Да, двуязычие не редкому явления в наши дни. На израиле, практически все люди из советских корней знают три языки. Круто, да?  ::

----------


## bitpicker

If I remember correctly (being a Linux user myself) a standard Windows installation in Germany will only have the German layout. That means that y and z are swapped in comparison to English and most of the symbols for interpunction are distributed differently. You can easily write English with it, so there is no need to have an English layout installed.

----------


## Anixx

> Да, двуязычие не редкому явления в наши дни. На израиле, практически все люди из советских корней знают три языки. Круто, да?

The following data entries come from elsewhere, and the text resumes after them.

-- ==== Sys2Proof/Certificates/Slice0/Obligations.lean ====
section
/-! DEFINITION. The statements for the provers. Each docstring names the rule of spec/ it formalises. -/

open Sys2Proof Sys2Proof.Machine

/-! ## Encoding -/

/-- R100, R101: every well-formed event is read back from its word, from its bytes at the head of any byte stream, and from
its opcode-table word. -/
def Obligations.EncodedEventDecodesToItself : Prop :=
  ∀ i : Instr, i.wellFormed = true →
    decode (encode i) = .ok i ∧
    (∀ rest, decodeBytes (encodeBytes i ++ rest) = .ok (i, rest)) ∧
    decodeTableWord 40 (encode i).toNat = some i

/-- R91: "every 40-bit word is either exactly one event or illegal"; the converse of the round trip. -/
def Obligations.DecodedWordIsItsEventsEncoding : Prop :=
  ∀ (e : EventWord) (i : Instr), decode e = .ok i → i.wellFormed = true ∧ encode i = e

/-- The opcode table: a word is a row's exactly when it decodes to an event with the row's mnemonic, so no word is two rows'. -/
def Obligations.OpcodeTableRowsSpellTheirEvents : Prop :=
  ∀ (e : EventWord) (row : OpcodeRow), row ∈ opcodeTable →
    (row.spells e = true ↔ ∃ i, decode e = .ok i ∧ i.mnemonic = row.mnemonic)

/-- R91, R201: which words spell no event, and that presenting one raises `IllegalWord` and does nothing else. That such a
word falls between the two steps of a publish (log 9), that the publish then stays half done (log 8) and that an open text
is kept (log 10) are the model's choices. -/
def Obligations.IllegalWordsAreRejectedAndRaise : Prop :=
  (∀ e : EventWord, decode e = .error .unassignedOp ↔
    field e 39 32 ∉ [0x01, 0x10, 0x11, 0x20, 0x30, 0x31, 0x40, 0x41, 0x42]) ∧
  (∀ e : EventWord, decode e = .error .reservedBits ↔
    (field e 39 32 ∈ [0x01, 0x40, 0x41] ∧ field e 31 0 ≠ 0) ∨
    (field e 39 32 = 0x20 ∧ field e 31 5 ≠ 0) ∨
    (field e 39 32 = 0x30 ∧ field e 31 24 ≠ 0) ∨
    (field e 39 32 = 0x31 ∧ field e 31 8 ≠ 0) ∨
    (field e 39 32 = 0x42 ∧ field e 31 3 ≠ 0)) ∧
  (∀ (s : State) (port : InPort) (e : EventWord) (rest : List PortInputs),
    s.good → fetch s.inputs = .word port e rest → (∀ i, decode e ≠ .ok i) →
    ∃ t, step s = .next t ∧ FaultedWith 0x01 (s.setInputs rest) t)

/-- R84 to R90: the spec's own examples of event words. -/
def Obligations.EventWordsOfTheSpecDecode : Prop :=
  decode 0x0100000000#40 = .ok .reset ∧
  decode 0x1100000264#40 = .ok (.sample 612 true) ∧
  decode 0x10FFFFFFFD#40 = .ok (.sample (-3) false) ∧
  decode 0x200000001E#40 = .ok (.tick 0b11110#5) ∧
  decode 0x3000010203#40 = .ok (.settext 1 2 3) ∧
  decode 0x3100000041#40 = .ok (.textdata 0x41#8) ∧
  decode 0x4000000000#40 = .ok .rdmag ∧
  decode 0x4100000000#40 = .ok .rdpol ∧
  decode 0x4200000003#40 = .ok (.rdfired 3) ∧
  decode 0x4200000007#40 = .ok (.rdfired 7) ∧
  decode 0x0000000000#40 = .error .unassignedOp ∧
  decode 0x2000000020#40 = .error .reservedBits

/-- R96: "the most significant byte goes first", for a 40-bit word and for a 32-bit word. -/
def Obligations.WordsAreSerialisedMostSignificantByteFirst : Prop :=
  (∀ e : BitVec 40, wordBytes 5 e.toNat =
    [e.extractLsb' 32 8, e.extractLsb' 24 8, e.extractLsb' 16 8, e.extractLsb' 8 8, e.extractLsb' 0 8]) ∧
  (∀ w : BitVec 32, wordBytes 4 w.toNat =
    [w.extractLsb' 24 8, w.extractLsb' 16 8, w.extractLsb' 8 8, w.extractLsb' 0 8])

/-- R93, R94: where the parts of a display word and of a publish word stand. -/
def Obligations.OutputWordsCarryTheirFields : Prop :=
  (∀ kind row col byte : Nat, kind < 256 → row < 256 → col < 256 → byte < 256 →
    ((displayWord kind row col byte).extractLsb' 24 8).toNat = kind ∧
    ((displayWord kind row col byte).extractLsb' 16 8).toNat = row ∧
    ((displayWord kind row col byte).extractLsb' 8 8).toNat = col ∧
    ((displayWord kind row col byte).extractLsb' 0 8).toNat = byte) ∧
  (∀ (p : BitVec 8) (q : BitVec 32),
    (publishWord p q).extractLsb' 32 8 = p ∧ (publishWord p q).extractLsb' 0 32 = q)

/-! ## A step, the ports, the trace -/

/-- A step performs the event that the next word decodes to, on the state with that word taken from its port, unless a
publish is half done and the event is no host event (R241), or a `SAMPLE` or `TICK` word breaks a text on the host port
(R92; log 6). -/
def Obligations.StepPerformsTheDecodedEvent : Prop :=
  ∀ (s : State) (port : InPort) (e : EventWord) (rest : List PortInputs) (i : Instr),
    fetch s.inputs = .word port e rest → decode e = .ok i →
    (publishOpen s = false ∨ i.agent = .host) →
    (port ≠ .host ∨ i.agent = .host ∨ i.agent = .reset ∨ s.text.need = 0) →
    step s = exec i (s.setInputs rest)
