-- ==== Sys2Proof/Laws/Words.lean ====
section
/-! SUPPORT. The fields of the event word and of the words out. -/

namespace Sys2Proof

/-! ## Event words (R81) -/

theorem eventWord_toNat {op arg : Nat} (hop : op < 2 ^ 8) (harg : arg < 2 ^ 32) :
    (eventWord op arg).toNat = op * 2 ^ 32 + arg := by
  rw [eventWord, BitVec.toNat_ofNat]
  omega

/-- The `op` of an assembled word. -/
theorem field_op_eventWord {op arg : Nat} (hop : op < 2 ^ 8) (harg : arg < 2 ^ 32) :
    field (eventWord op arg) 39 32 = op := by
  rw [field, eventWord_toNat hop harg]
  omega

/-- A field of the `arg` of an assembled word. -/
theorem field_arg_eventWord {op arg hi lo : Nat} (hop : op < 2 ^ 8) (harg : arg < 2 ^ 32) (hlo : lo ≤ hi) (hhi : hi < 32) :
    field (eventWord op arg) hi lo = arg / 2 ^ lo % 2 ^ (hi + 1 - lo) := by
  rw [field, eventWord_toNat hop harg]
  obtain ⟨k, hk⟩ : ∃ k, 32 = (hi + 1 - lo) + k + lo := ⟨31 - hi, by omega⟩
  have hsplit : op * 2 ^ 32 + arg = arg + 2 ^ lo * (2 ^ (hi + 1 - lo) * (2 ^ k * op)) := by
    rw [hk, Nat.pow_add, Nat.pow_add]
    ring
  rw [hsplit, Nat.add_mul_div_left _ _ (by positivity), Nat.add_mul_mod_self_left]

/-- A word whose reserved bits are zero decodes to its event. -/
theorem whenZero_zero (i : Instr) : whenZero 0 i = .ok i := rfl

theorem whenZero_ok {n : Nat} {i j : Instr} (h : whenZero n i = .ok j) : n = 0 ∧ j = i := by
  unfold whenZero at h
  split at h
  · exact ⟨‹_›, by simpa using h.symm⟩
  · exact absurd h (by simp)

namespace Machine

/-! ## Words out (R93, R94) -/

/-- The row and the column of an existing cell fit the bytes of a display word (R93). -/
theorem cell_fields_fit {c : Config} {k : Nat} (h : k < c.cells) : rowOf c k < 256 ∧ colOf c k < 256 := by
  have hw := c.width_legal
  have hh := c.height_legal
  have hrow : rowOf c k < c.height := Nat.div_lt_of_lt_mul h
  have hcol : colOf c k < c.width := Nat.mod_lt _ (by omega)
  omega

/-- The number a publish word is. -/
theorem publishWord_toNat (p : BitVec 8) (q : BitVec 32) : (publishWord p q).toNat = p.toNat * 2 ^ 32 + q.toNat := by
  rw [publishWord, BitVec.toNat_append, ← Nat.shiftLeft_add_eq_or_of_lt q.isLt, Nat.shiftLeft_eq]

end Machine

end Sys2Proof
end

 _Да, двуязычие - не редкое явление в наши дни. В Израиле практически все люди с советскими корнями знают три языка. Круто, да?_ 
Sorry, but do you write without cases?

----------


## Valda

I think you write without cases
Negative is genitive hence 
редкое явление -> редкому явления  
I did make a mistake in языка, but conjugated из according to its case. Whether it was correct to use из instead of с is another matter, but I did use the appropriate case for из.  
So to conclude, I used
Genitive, prepositional and genitive again. No, I don't write without cases.

----------


## Anixx

Valda, you do not need genitive here, only nominative. And Genitive of "редкое явление" is "редкого явления". "Редкому" is Dative.
So you put "двуязычие" in Nominative, "редкое" in Dative and "явление" in Genitive, while all the three words should be in one case, Nominative. 
"люди из советских корней" - the meaning of what you said is as if the people were made of Soviet plants' roots. 
The idiom actually means the the people HAVE Soviet roots as a tree can have roots (which still bound them to their birthplace), not that they are MADE of Soviet roots. 
Even in English you say "people WITH Soviet roots", not "people MADE FROM Soviet roots".

----------


## Valda

> Valda, you do not need genitive here, only nominative. And Genitive of "редкое явление" is "редкого явления". "Редкому" is Dative.
> So you put "двуязычие" in Nominative, "редкое" in Dative and "явление" in Genitive, while all the three words should be in one case, Nominative.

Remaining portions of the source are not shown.